Rice will take longer to digest and get in your blood-stream, and you want it to be digested as quickly as possible. So no, don’t eat rice during your workouts — go for something that is digested quicker, i.e. a workout supplement designed to provide you with fast-acting and easily digested carbohydrates. Amino acids, however, yes.


#7

Definitely agree with Allberg that the nutrition info, especially the articles he linked, aren’t just about bulking.

With that short a timespan training crazy early o’clock in the morning, you’ll want liquid nutrition, not solid foods. Plazma or Surge Workout Fuel would be ideal because they’re specifically designed to be workout nutrition - protein, carbs, and nutrients to support training and recovery. You can mix it before bed and toss it in the fridge to save a few minutes in the morning.

As far as the meal afterwards, any good breakfast will do. For fat loss, I’d go for whole eggs and vegetables. After very hard sessions (not every workout), maybe add some carbs from oats/toast/potato/rice.

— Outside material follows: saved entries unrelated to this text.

/-- R105, R252 to R257: a superstep begins, and with no vertex left it arrives on its barrier. Push takes the vertices whose
`fcur` bit is set and their out-edges, pull the vertices whose finished part is false and their in-edges from active origins; for
each edge the message part runs on the registers that R252 gives, counts in `nedge`, and its message is combined into the entry,
which sets the entry's `fnext` bit where it changes; a row or a vertex that does not exist, and a word that cannot be corrected,
end the superstep in a fault. The finalize writes the changed entries to `oval`, `fnext` to `oact` and over `fcur`, and the
statistics, and ends in its update, with failure status where a write faults. Only an update that completes the phase tells a run that
waits so; a completed phase whose barrier failed stops the run, and else the sums of the records decide the next mode. The model's own readings (DEDUCED, log 31): where the frontier bit of an
entry of another block lies, and that a combine waits until that is known; the order in which a message is counted and combined; what
`hstat` 4 keeps of the first superstep; that NF is reported on a stop by failure too. -/
def Obligations.HingeRuns : Prop :=
  ∀ (s : State) (core : CoreId) (crew : CrewIx) (b : BarRef),
    let a := s.actAs core crew .hinge
    let r := a.crew.hinge
    let g := r.gd
    let d := r.rd
    let V := a.hgV
    let base := a.hgBase
    let es := entrySize d
    let vty := rdVty d
    let part := a.crew.part
    let pool := a.here.pool
    let run (u : State) : HingeRun := (u.crewAt core crew).hinge
    let step : Instr := if a.hgRun.mode then .hingePullSuperstep core crew else .hingePushSuperstep core crew
    let sent (k : CombKind) (u : State) : Prop :=
      (u.core b.core).comb = (s.core b.core).comb ++ [{ addr := b.place, kind := k }] ∧ (u.core core).hingeCur = none
    let pools (u : State) : Prop := ∀ c, (u.core c).pool = (s.core c).pool
    let free (place n : Nat) : Prop := a.here.lockedFor none place n = false ∧ a.here.poolBad place n = false
    let holds (off n v : Nat) : Prop := free (poolPlace part off) n ∧ leNat (memGets pool (poolPlace part off) n) = v
    -- a global read succeeds even where no TLB entry spares the walk of the tables
    let walked (q : State) : State := q.modHere fun c => { c with tlb := [] }
    let loads (va n v : Nat) : Prop := ∃ w x, (walked a).hgLoad va n = .loaded v w x
    let becomes (i : Instr) (h : HingeRun) : Prop := Answers i s fun u => run u = h ∧ pools u ∧ u.mem = s.mem
    let goes (i : Instr) (p : HingePhase) : Prop := becomes i { r with phase := p, eval := none }
    let arrives (fail : Bool) : Prop := Answers step s fun u =>
      (run u).phase = .arrived ∧ (run u).fault = fail ∧ sent (.hingeArrive a.hgRun.id fail) u ∧ pools u
    let row (array i lo hi : Nat) : Prop := loads (array + 4 * i) 4 lo ∧ loads (array + 4 * (i + 1)) 4 hi
    let regs : Vector XWord 16 := Vector.replicate 16 0
    let value (ty v : Nat) : XWord := if ty = 0 then BitVec.ofInt 64 (sext v 32) else BitVec.ofNat 64 v
    let evaluates (i : Instr) (finished : Bool) (target : Nat) (e : Vector XWord 16) : Prop :=
      becomes i { r with
        eval := some { finished := finished, target := target, index := if finished then finishedStart r.prog else 0, e := e,
                       result := none, counted := false } }
    let message (weights edge origin target : Nat) : Prop := ∀ ov w, loads (gdOval g + 4 * origin) 4 ov →
      (weights = 0 ∧ w = 0) ∨ (weights ≠ 0 ∧ ∃ v, loads (weights + 4 * edge) 4 v ∧ w = hingeIn (rdXs d) (rdWty d) v) →
      evaluates step false target (((regs.set 1 (hingeIn (rdXs d) vty ov)).set 2 w).set 4 (BitVec.ofNat 64 origin))
    let finished (i : Instr) (n : Nat) : Prop := ∀ e, holds (gdDval g + es * n) es e →
      evaluates i true n ((regs.set 3 (value vty e)).set 5 (BitVec.ofNat 64 (base + n)))
    let combines (v : HingeEval) (m : XWord) (after : Nat → State → Prop) : Prop :=
      ∀ oc ow q n fr, a.hgOwner v.target = some (oc, ow, q, n) → a.hgFrontOf oc ow q = some fr → memWf (s.core oc).pool = true →
        let p := (s.crewAt oc ow).part
        let ePlace := poolPlace p (gdDval g + es * n)
        let fPlace := poolPlace p (fr + n / 8)
        let clear (place k : Nat) : Prop := (s.core oc).lockedFor none place k = false ∧ (s.core oc).poolBad place k = false
        let old := leNat (memGets (s.core oc).pool ePlace es)
        let new := (combineEntry vty (rdCop d) (value vty old) m).toNat % 2 ^ (8 * es)
        clear ePlace es → clear fPlace 1 → (fPlace < ePlace ∨ ePlace + es ≤ fPlace) →
        Answers step s fun u =>
          leNat (memGets (u.core oc).pool ePlace es) = new
          ∧ (memGet (u.core oc).pool fPlace).toNat =
              (if new = old then (memGet (s.core oc).pool fPlace).toNat
                else Nat.lor (memGet (s.core oc).pool fPlace).toNat (2 ^ (n % 8)))
          ∧ (∀ x, x ≠ fPlace → x < ePlace ∨ ePlace + es ≤ x → memGet (u.core oc).pool x = memGet (s.core oc).pool x)
          ∧ (∀ c, c ≠ oc → (u.core c).pool = (s.core c).pool) ∧ u.mem = s.mem ∧ after new u
    let stores (i : Instr) (va : Nat) (bytes : List Byte) (n : Nat) : Prop :=
      (∀ x, a.translate (.tlb 5) a.crew.ctx va .write = .ok x → entryRem x.leaf2.entry = false → x.pa + bytes.length ≤ Config.hbmBytes →
        Answers i s fun u => run u = { r with phase := .finalize n, eval := none } ∧ pools u
          ∧ ∃ st ∈ u.mem.stores, st.pa = x.pa ∧ st.bytes = bytes.map some ∧ st.key = x.key ∧ st.writer = .cmd a.hgRun.id
            ∧ ∃ p ∈ st.pubs, p.scope = .dev ∧ p.clock = s.cycle)
      ∧ ∀ c, a.translate (.tlb 5) a.crew.ctx va .write = .fault c → Answers i s fun u =>
          (run u).phase = .phase ∧ sent (.hingeFinal true) u ∧ u.mem = s.mem ∧ pools u
    a.barRef r.bar false = .ok b → (s.core b.core).poolBad b.place 16 = false → memWf pool = true →
    (a.hgTakes = true →
      (r.phase = .ready → a.hgLocked = false → Answers step s fun u =>
        run u = { r with pull := r.mode, state := .running, phase := .edges 0 0, eval := none }
        ∧ (u.core core).hingeCur = some crew)
      ∧ (∀ i j, r.phase = .check i j → a.hgRun.mode = true →
        (r.eval = none → finished step i)
        ∧ ∀ v m, r.eval = some v → v.result = some m → goes step (if m ≠ 0 then .edges (i + 1) 0 else .edges i (j + 1)))
      ∧ ∀ i j, r.phase = .edges i j →
        (r.eval = none → V ≤ i → arrives false)
        ∧ (∀ v m, r.eval = some v → v.result = some m → v.finished = false →
          (v.counted = false → a.hgLocked = false → Answers step s fun u =>
            let h := { r with nedge := r.nedge + 1, eval := some { v with counted := true } }
            run u = h ∧ memGets (u.core core).pool a.hgCounterPlace 14 = h.counters
            ∧ (∀ x, x < a.hgCounterPlace ∨ a.hgCounterPlace + 14 ≤ x → memGet (u.core core).pool x = memGet pool x)
            ∧ u.mem = s.mem)
          ∧ (v.counted = true → a.hgRun.mode = false → combines v m fun _ u => run u = { r with phase := .edges i (j + 1), eval := none })
          ∧ (v.counted = true → a.hgRun.mode = false → ∀ oc ow q n, a.hgOwner v.target = some (oc, ow, q, n) →
              a.hgFrontOf oc ow q = none → Answers step s fun u => run u = r ∧ pools u ∧ u.mem = s.mem)
          ∧ (v.counted = true → a.hgRun.mode = true → v.target = base + i → i < V →
              combines v m fun _ u => run u = { r with phase := .check i j, eval := none }))
        ∧ (a.hgRun.mode = false → r.eval = none → i < V →
          (a.here.lockedFor none (poolPlace part (gdFront g + i / 8)) 1 = false →
            a.here.poolBad (poolPlace part (gdFront g + i / 8)) 1 = true → arrives true)
          ∧ (∀ f, holds (gdFront g + i / 8) 1 f → f / 2 ^ (i % 8) % 2 = 0 → goes step (.edges (i + 1) 0))
          ∧ ∀ f lo hi, holds (gdFront g + i / 8) 1 f → f / 2 ^ (i % 8) % 2 = 1 → row (gdCsro g) i lo hi →
            (hi < lo → arrives true) ∧ (lo ≤ hi → hi ≤ lo + j → goes step (.edges (i + 1) 0))
            ∧ ∀ t, lo + j < hi → loads (gdCsrt g + 4 * (lo + j)) 4 t →
              (gdNtot g ≤ t → arrives true) ∧ (t < gdNtot g → message (gdCsrw g) (lo + j) (base + i) t))
        ∧ (a.hgRun.mode = true → r.eval = none → i < V →
          (j = 0 → finished step i)
          ∧ ∀ lo hi, j ≠ 0 → row (gdCsco g) i lo hi →
            (hi < lo → arrives true) ∧ (lo ≤ hi → hi ≤ lo + (j - 1) → goes step (.edges (i + 1) 0))
            ∧ ∀ o, lo + (j - 1) < hi → loads (gdCsci g + 4 * (lo + (j - 1))) 4 o →
              (gdNtot g ≤ o → arrives true)
              ∧ ∀ act, o < gdNtot g → loads (gdOact g + o / 8) 1 act →
                (act / 2 ^ (o % 8) % 2 = 0 → goes step (.edges i (j + 1)))
                ∧ (act / 2 ^ (o % 8) % 2 = 1 → message (gdCscw g) (lo + (j - 1)) o (base + i)))
        ∧ ∀ v m, a.hgRun.mode = true → r.eval = some v → v.result = some m → v.finished = true →
            goes step (if m ≠ 0 then .edges (i + 1) 0 else .edges i (j + 1)))
    ∧ (a.hgFinalizes = true → ∀ i, r.phase = .finalize i →
      let fin : Instr := .hingeFinalize core crew
      let F := a.hgF
      let acts := V + ceilDiv V 8
      let front := poolPlace part (gdFront g)
      let ended : Prop := Answers fin s fun u => (run u).phase = .phase ∧ sent (.hingeFinal false) u
      (r.fault = true → ended)
      ∧ (r.fault = false →
        (∀ f, i < V → holds (gdFront g + F + i / 8) 1 f →
          (f / 2 ^ (i % 8) % 2 = 0 → goes fin (.finalize (i + 1)))
          ∧ ∀ e, f / 2 ^ (i % 8) % 2 = 1 → holds (gdDval g + es * i) es e →
              stores fin (gdOval g + 4 * (base + i)) (natLe 4 (hingeOut (rdXs d) vty (value vty e))) (i + 1))
        ∧ (∀ f, V ≤ i → i < acts → holds (gdFront g + F + (i - V)) 1 f →
            stores fin (gdOact g + base / 8 + (i - V)) [BitVec.ofNat 8 f] (i + 1))
        ∧ (i = acts → free front (2 * F) → poolPlace part (gdFront g + F) = front + F → Answers fin s fun u =>
            run u = { r with phase := .finalize (i + 1), eval := none, nfs := 0, mf := 0, mu := 0
                             first := r.first.orElse fun _ => some (popBits (leNat (memGets pool front F)) V) }
            ∧ memGets (u.core core).pool front F = memGets pool (front + F) F
            ∧ memGets (u.core core).pool (front + F) F = List.replicate F 0
            ∧ (∀ x, x < front ∨ front + 2 * F ≤ x → memGet (u.core core).pool x = memGet pool x) ∧ u.mem = s.mem)
        ∧ (∀ k, i = acts + 1 + k → k < V →
          (r.eval = none → finished fin k)
          ∧ ∀ v done lo hi f, r.eval = some v → v.result = some done → row (gdCsro g) k lo hi → lo ≤ hi →
            holds (gdFront g + k / 8) 1 f →
            let on := f / 2 ^ (k % 8) % 2
            becomes fin { r with phase := .finalize (i + 1), eval := none, nfs := r.nfs + on, mf := r.mf + on * (hi - lo)
                                 mu := r.mu + if done = 0 then hi - lo else 0 })
        ∧ (∀ k, i = acts + 1 + V + k → k < 4 → stores fin (gdTstat g + 32 * a.hgPos + 8 * k)
            (natLe 8 ([r.nfs % 2 ^ 64, r.mf % 2 ^ 64, r.mu % 2 ^ 64, 0].getD k 0)) (i + 1))
        ∧ (acts + 1 + V + 4 ≤ i → (∀ q ∈ s.mem.remote, q.writer = .cmd a.hgRun.id → q.open_ = false) → ended)))
    ∧ (∀ t fail sc, a.hgActive = true → (r.state = .queued ∨ r.state = .running) → r.phase = .phase → a.hgLocked = false →
      r.ended = some (t, fail, sc) →
      let p := a.acquire core (a.spot core crew) sc fun c => c ≤ t
      ∀ nf mf mu : Nat → Nat,
        (∀ q, q < runBlocks g → ∀ k, k < 3 → ∃ w x, (walked p).hgLoad (gdTstat g + 32 * q + 8 * k) 8 =
          .loaded ((if k = 0 then nf else if k = 1 then mf else mu) q) w x) →
        let sum (f : Nat → Nat) : Nat := ((List.range (runBlocks g)).map f).sum
        Answers (.hingeCompletion core crew) s fun u =>
          let ends (st : HingeState) : Prop := (run u).state = st ∧ ∀ id, r.cmd = some id → id ∉ (u.crewAt core crew).xcmds
          (run u).nss = r.nss + 1 ∧ (run u).nf = some (sum nf)
          ∧ (fail = true → ends .stopped)
          ∧ (fail = false → (sum nf = 0 ∨ r.nss + 1 = rdMaxss d) → ends .done)
          ∧ (fail = false → sum nf ≠ 0 → r.nss + 1 ≠ rdMaxss d →
              let m : Bool := if r.setting = 1 then false else if r.setting = 2 then true
                else if r.pull then !(sum nf * rdBeta d < gdNtot g * 256) else sum mu * 256 < sum mf * rdAlpha d
              (run u).state = r.state ∧ (run u).phase = .ready ∧ (run u).pull = m
              ∧ (r.nsw < 65535 → (run u).nsw = if m ≠ r.pull then r.nsw + 1 else r.nsw)))
    ∧ (a.hgActive = true → r.phase = .phase → r.ended = none → Answers (.hingeCompletion core crew) s fun u =>
        run u = r ∧ pools u ∧ u.mem = s.mem)
    ∧ (∀ (h : HingeRun) (id : Nat) (runs : List Nat) (t : Nat) (fail : Bool) (sc : Scope), h.cmd = some id →
        (h.hear (.done runs t fail sc)).ended = (if id ∈ runs then some (t, fail, sc) else h.ended))
    ∧ ∀ (ty cop : Nat) (e m : XWord), cop < 4 →
        let narrow : XWord := if ty = 2 then m else if 2 ≤ cop then m &&& 0xFFFFFFFF
          else if ty = 0 then BitVec.ofInt 64 (Max.max (-2147483648) (Min.min 2147483647 m.toInt))
          else BitVec.ofInt 64 (Max.max 0 (Min.min 4294967295 m.toInt))
        let below (x y : XWord) : Prop := if ty = 1 then x.toNat < y.toNat else x.toInt < y.toInt
        (cop = 0 → (below narrow e → combineEntry ty cop e m = narrow) ∧ (¬ below narrow e → combineEntry ty cop e m = e))
        ∧ (cop = 1 → (below e narrow → combineEntry ty cop e m = narrow) ∧ (¬ below e narrow → combineEntry ty cop e m = e))
        ∧ (cop = 2 → combineEntry ty cop e m = e ||| narrow) ∧ (cop = 3 → combineEntry ty cop e m = e + narrow)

These two things are not compatible.


#8

Could we maybe add links to those articles to the forum sticky, meaning this page: About the Supplements and Nutrition category Inspired by what they are doing over in the T-replacement forum which is set-up with some must-reads: About the T Replacement Category


#9

you should eat SOLID food…


#10

I train at 4 o’clock in the morning. I have been reading about pre, during, and post workout nutrition. I know Biotest products are pricey, but most likely worth every penny. I am willing to spend the money. I have my after workout meal dialed in. Oatmeal and a couple scoops of protein with a little handful of nuts. It seems to work. Can you help me out with the pre and during workout stuff? I’m thinking some Plazma and Surge yes? I am not interested in eating a meal that early before training. I think these two supps would be ideal. Please help. Thanks


#11

Plazma alone would suffice. At what level are you training? Plazma is expensive, yes. It’s not really necessary for beginners to swing for best-of-the-best products.


#12

Thanks for your reply. I have been training consistently for about a year and a half. I will look into the plasma ingredients. Maybe I can put together something similar. I am taking NO explode preworkout and BCAA’s during. Like I said, my post workout meal is good.


#13

A lot of people grew strong and fit on whole foods alone. Or whole foods and whey. Then there is the whey+maltodextrine/waxy-maize combo. Or maltodextrine/waxy-maize+EAAs (EAAs are apparently superior to BCAAs). Find what works for you that burns the least into your earnings. If you are making progress then there is no need to increase your expenses yet. Set that money aside for later.